MINAMI Moeka & NAGANO Fuka: Hope they can take on challenges while enjoying – the 21st All Japan Youth (U-15) Women's Championship

The 21st All Japan Youth (U-15) Women's Championship will get underway on Saturday 23 July at J-GREEN Sakai in Osaka.

Here, MINAMI Moeka (left) and NAGANO Fuka(right), who currently belong to the youth category (Nagano is registered for the senior team as well) and are also members of the national team in their respective age group, appeared and looked back on their experiences from the tournament.

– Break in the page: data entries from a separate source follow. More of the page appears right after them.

-- ==== Sys2Proof/Tests/Slice0.lean ====
section
/-! SUPPORT. The model's own tests, their expected values the spec's (spec/95_test_vectors.md, named T1 to T8
by its sections, and the examples of the rules), and a witness for the hypotheses of every obligation. -/

namespace Sys2Proof.Tests

open Sys2Proof.Machine

/- Many kernel evaluations side by side ask for more threads than the check's memory limit holds; one after
another they need one. -/
set_option Elab.async false

/-! ### Ill-formed terms, one for each check -/

theorem test_smoke_rsvd_set : CmdFields.rsvdClear ⟨0x02, 0x61, 0x0001⟩ = false := by decide
theorem test_smoke_data_on_init : CmdFields.dataAllowed ⟨0x01, 0x01, 0x0000⟩ = false := by decide
theorem test_smoke_reserved_opcode : CmdFields.opcodeDefined ⟨0x05, 0x00, 0x0000⟩ = false := by decide
theorem test_smoke_ill_formed_word_refused :
    CmdFields.wellFormed ⟨0x01, 0x01, 0x0000⟩ = false ∧ CmdFields.wellFormed ⟨0x02, 0x61, 0x0001⟩ = false ∧
    CmdFields.wellFormed ⟨0xFF, 0x00, 0x0000⟩ = false ∧ CmdFields.wellFormed ⟨0x02, 0xFF, 0x0000⟩ = true := by
  decide
theorem test_smoke_immediate_out_of_range :
    SourceLine.wellFormed (.update 256) = false ∧ SourceLine.wellFormed (.updates [1, 256]) = false ∧
    SourceLine.wellFormed (.digest [300]) = false ∧ SourceLine.wellFormed (.update 255) = true := by decide

/-! ### Decoding: each command's word written out from R48 and R49, RSVD ‖ DATA ‖ OPCODE -/

theorem test_decode_nop : decode (0b0000000000000000_00000000_00000000 : Word) = .legal .nop := by decide
theorem test_decode_init : decode (0b0000000000000000_00000000_00000001 : Word) = .legal .init := by decide
theorem test_decode_update :
    decode (0b0000000000000000_01100001_00000010 : Word) = .legal (.update 0x61) := by decide
theorem test_decode_finalize :
    decode (0b0000000000000000_00000000_00000011 : Word) = .legal .finalize := by decide
theorem test_decode_abort : decode (0b0000000000000000_00000000_00000100 : Word) = .legal .abort := by decide
theorem test_decode_reserved_opcode :
    decode (0b0000000000000000_00000000_00000101 : Word) = .illegal .reservedOpcode := by decide
/-- T2, 0x00008003: DATA ≠ 0 on FINALIZE. -/
theorem test_decode_data_on_finalize : decode 0x00008003 = .illegal .dataNotZero := by decide
/-- R52 tests RSVD before the opcode (R103). -/
theorem test_decode_rsvd_first : decode 0x00016102 = .illegal .reservedBitsSet := by decide
theorem test_decode_table_word :
    decodeTableWord 32 0x00006102 = some (.update 0x61) ∧ decodeTableWord 32 5 = none := by decide

/-! ### Small states -/

/-- The next state of an outcome. -/
def nextOf (r : Result) : Option State :=
  match r with
  | .next s => some s
  | .fault _ => none
  | .refused _ => none

/-- STREAMING after INIT and the message bytes `m`, fewer than 64, with READY = 1. -/
def streaming (m : List Byte) : State :=
  { State.reset with
    h := iv
    phase := .streaming
    buf := writeBytes State.reset.buf 0 m
    fill := BitVec.ofNat 7 m.length
    byteCount := BitVec.ofNat 64 m.length }

/-- `n` bytes 'a'. -/
def aaa (n : Nat) : List Byte := List.replicate n 0x61

/-- "abc". -/
def abc : List Byte := [0x61, 0x62, 0x63]

/-- A block waits: 64 bytes 'a' (JOB = DATA). -/
def busyData : State := { streaming (aaa 64) with job := .data }

/-- A block waits: the first final block of 56 bytes 'a' (JOB = PAD_MORE, T5). -/
def busyMore : State :=
  { streaming (aaa 56) with
    buf := writeBytes State.reset.buf 0 (aaa 56 ++ 0x80 :: List.replicate 7 0x00)
    fill := 0
    job := .padMore }

/-- A block waits: the final block of "abc" (JOB = PAD_LAST, the example of R63). -/
def busyLast : State :=
  { streaming abc with
    buf := writeBytes State.reset.buf 0 (abc ++ 0x80 :: List.replicate 59 0x00 ++ [0x18])
    fill := 0
    job := .padLast }

/-- The 64 bytes of `busyLast`'s block. -/
def abcBlock : List Byte := abc ++ 0x80 :: List.replicate 59 0x00 ++ [0x18]

/-- The digest of "abc" (S2 of T1). -/
def abcDigest : Words5 := ⟨0xA9993E36, 0x4706816A, 0xBA3E2571, 0x7850C26C, 0x9CD0D89D⟩

/-- FINALIZED with the digest of "abc". -/
def finalized : State :=
  { busyLast with h := abcDigest, digest := some abcDigest, phase := .finalized, job := .idle }

/-- ABORTED after one byte, CAUSE = SOURCE_READ_ERROR (T7). -/
def aborted : State := { streaming (aaa 1) with phase := .aborted, cause := .sourceReadError }

/-- The HOST presents the word `w` in the coming turn. -/
def presenting (w : Word) (s : State) : State := { s with host := [{ cmd := some w, reset := false }] }

/-- The HOST asks for RESET in the coming turn, with the word `w` on CMD. -/
def resetting (w : Word) (s : State) : State := { s with host := [{ cmd := some w, reset := true }] }

/-- The STATUS words after the command word `w` at once, and after the ENGINE has run to READY = 1. -/
def statusAfter (w : Word) (s : State) : Option Word × Option Word :=
  ((nextOf (acceptWord w s)).map State.status, (nextOf (commandTransition w s)).map State.status)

They won the 16th and 17th championships as a member of Urawa Red Diamonds Ladies Youth. 

My world broadened after battling against various opponents

――Please tell us your memories from the 16th championship you took part in for the first time.

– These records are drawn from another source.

-- ==== Sys2Proof/Machine/HuffmanTree.lean ====
section
/-! DEFINITION. The Huffman tree builder HT (43_huffman_tree.md R88 to R96). -/

namespace Sys2Proof.Machine

/-! ## The tree builder, `build_tree` (R91) -/

/-- A live node of `build_tree`: its weight, exact (40 bits suffice, R7, R91; log 13), and its index. -/
structure LiveNode where
  weight : Nat
  idx : NodeIdx
  deriving DecidableEq, Repr

/-- The order `(weight, idx)`: lower weight first, then lower index (R91, D13). -/
def LiveNode.before (x y : LiveNode) : Bool :=
  decide (x.weight < y.weight ∨ (x.weight = y.weight ∧ x.idx.toNat < y.idx.toNat))

/-- The least member in the order `(weight, idx)`, and the others (R91). -/
def takeLeast : List LiveNode → Option (LiveNode × List LiveNode)
  | [] => none
  | x :: xs =>
    match takeLeast xs with
    | none => some (x, [])
    | some (y, rest) => if x.before y then some (x, y :: rest) else some (y, x :: rest)

/-- The symbols with a non-zero frequency, ascending: `L` of R91. -/
def leavesOf (u : HtUnit) : List Nat := (List.range Config.nsym).filter (fun s => decide (u.freqOf s ≠ 0))

/-- The first `live`: one leaf per symbol of `L`, its index the symbol (R91). -/
def liveLeaves (u : HtUnit) : List LiveNode :=
  (leavesOf u).map (fun s => ⟨(u.freqOf s).toNat, BitVec.ofNat 9 s⟩)

/-- The loop of R91: while two members are live, combine the two least into node `k`, the first removed on the left. A round
removes one member, so `rounds` = the number of members is enough. The answer is the members left and the arena. -/
def combine : Nat → List LiveNode → Nat → Memory Node → List LiveNode × Memory Node
  | 0, live, _, arena => (live, arena)
  | rounds + 1, live, k, arena =>
    match takeLeast live with
    | none => (live, arena)
    | some (x, rest) =>
      match takeLeast rest with
      | none => (live, arena)
      | some (y, rest') =>
        combine rounds (⟨x.weight + y.weight, BitVec.ofNat 9 k⟩ :: rest') (k + 1)
          (arena.write Node.blank k ⟨some x.idx, some y.idx⟩)

/-- `build_tree()` (R91): no leaf, an empty tree; one leaf, a root with only a left child (D15); else the loop. -/
def buildTree (u : HtUnit) : HtUnit :=
  let n := BitVec.ofNat 9 (leavesOf u).length
  match liveLeaves u with
  | [] => { u with nleaves := n, root := none }
  | [x] => { u with nleaves := n, root := some 256, node := u.node.write Node.blank 256 ⟨some x.idx, none⟩ }
  | x :: y :: live =>
    let r := combine (x :: y :: live).length (x :: y :: live) Config.nodeLo u.node
    { u with nleaves := n, root := r.1.head?.map (fun z => z.idx), node := r.2 }

/-! ## The codebook generator, `gen_codebook` (R92) -/

/-- The value of a bit string whose first bit is bit 0. -/
def bitsValue : List Bool → Nat
  | [] => 0
  | b :: bs => b.toNat + 2 * bitsValue bs

/-- The length of a path and its bits, as `code_len` and `code_bits` hold them (R32, R92). -/
def HtUnit.setCode (u : HtUnit) (s : Nat) (path : List Bool) : HtUnit :=
  { u with
    codeLen := u.codeLen.write 0 s (BitVec.ofNat 8 path.length)
    codeBits := u.codeBits.write 0 s (BitVec.ofNat 256 (bitsValue path)) }

/-- `walk(i, path)` (R92): label the leaves below node `i`. A built tree has depth at most 255, so a walk with `depth` = 256 at the
root never reaches 0 (log 10). -/
def walk : Nat → Option NodeIdx → List Bool → HtUnit → HtUnit
  | 0, _, _, u => u
  | _ + 1, none, _, u => u
  | depth + 1, some i, path, u =>
    if i.toNat < Config.nsym then u.setCode i.toNat path
    else
      let e := u.node.read Node.blank i.toNat
      walk depth e.right (path ++ [true]) (walk depth e.left (path ++ [false]) u)

/-- `gen_codebook()` (R92). -/
def genCodebook (u : HtUnit) : HtUnit := walk Config.nsym u.root [] { u with codeLen := [], codeBits := [] }

/-! ## Commands -/

/-- HE's fresh state (R33), which is also what `he_abort` leaves (R98). -/
def HeUnit.fresh : HeUnit := ⟨0, 0, 0⟩

/-- The body of `HF.CLEAR` (R88): the arena and the codebook keep their contents. -/
def hfClear (s : State) : State :=
  { s with
    ht := { s.ht with freq := [], treeValid := false, nleaves := 0, root := none }
    he := HeUnit.fresh
    hd := ⟨none, 0⟩ }

/-- `S.freq[b] <- v ; S.tree_valid <- 0` (R89, R90). -/
def setFreq (b : Byte) (v : Word) (s : State) : State :=
  { s with ht := { s.ht with freq := s.ht.freq.write 0 b.toNat v, treeValid := false } }

/-- The body of `HF.BUILD` (R93): the tree, the codebook, and HE and HD fresh. -/
def hfBuild (s : State) : State :=
  let t := { genCodebook (buildTree s.ht) with treeValid := true }
  { s with ht := t, he := HeUnit.fresh, hd := ⟨t.root, 0⟩ }

/-- `HF.CLEAR` (R88). -/
def execHfClear (s : State) : Host.Outcome State Fault Refusal := complete .hfClear (.done (hfClear s))

/-- `HF.COUNT b` (R89). -/
def execHfCount (b : Byte) (s : State) : Host.Outcome State Fault Refusal :=
  complete (.hfCount b)
    (if (s.ht.freqOf b.toNat).toNat = Config.countMax then .error .overflow (0x0100#16 + b.setWidth 16) s
    else .done (setFreq b (s.ht.freqOf b.toNat + 1) s))

/-- `HF.SETFREQ s, count` (R90). -/
def execHfSetfreq (b : Byte) (count : Word) (s : State) : Host.Outcome State Fault Refusal :=
  complete (.hfSetfreq b count) (.done (setFreq b count s))

/-- `HF.BUILD` (R93). -/
def execHfBuild (s : State) : Host.Outcome State Fault Refusal := complete .hfBuild (.done (hfBuild s))

/-- `HF.RDFREQ s` (R94). The tree need not be valid. -/
def execHfRdfreq (b : Byte) (s : State) : Host.Outcome State Fault Refusal :=
  complete (.hfRdfreq b) (.done (s.push .reg (s.ht.freqOf b.toNat)))

/-- `HF.RDLEN s` (R95). -/
def execHfRdlen (b : Byte) (s : State) : Host.Outcome State Fault Refusal :=
  complete (.hfRdlen b) (if s.ht.treeValid then .done (s.push .reg (zext32 (s.ht.lenOf b.toNat))) else .error .noTree 0 s)

/-- `HF.RDCODE s, w` (R96). -/
def execHfRdcode (b : Byte) (w : BitVec 3) (s : State) : Host.Outcome State Fault Refusal :=
  complete (.hfRdcode b w)
    (if s.ht.treeValid then .done (s.push .reg (codeSlice (s.ht.bitsOf b.toNat) w)) else .error .noTree 0 s)

end Sys2Proof.Machine
end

MINAMI Moeka (Hereafter, "Minami"): While other teams included ninth-grade players in the championship, our team took part with only seventh and eighth grade students. One or two years of difference is big amongst our age group, but we took it as "a matter of course."

NAGANO Fuka (Hereafter, "Nagano"): We weren't nervous on the pitch. Weren’t we? (Audience laughs.) We didn't really know about other teams. Since we didn't have any ‘nerve-racking’ information, we were able to advance in the tournament, I think.

Minami: What I specifically remember is the final against ALBIREX NIIGATA LADIES U-18. It was really hot on that day, and the match got into extra-time and, then, penalty shoot-out... After a close match, we won the national championship, and we were happy about it. But we were relying on our eight graders in some part. (Audience laughs.) So we soon changed our focus thinking "Next year will be tough."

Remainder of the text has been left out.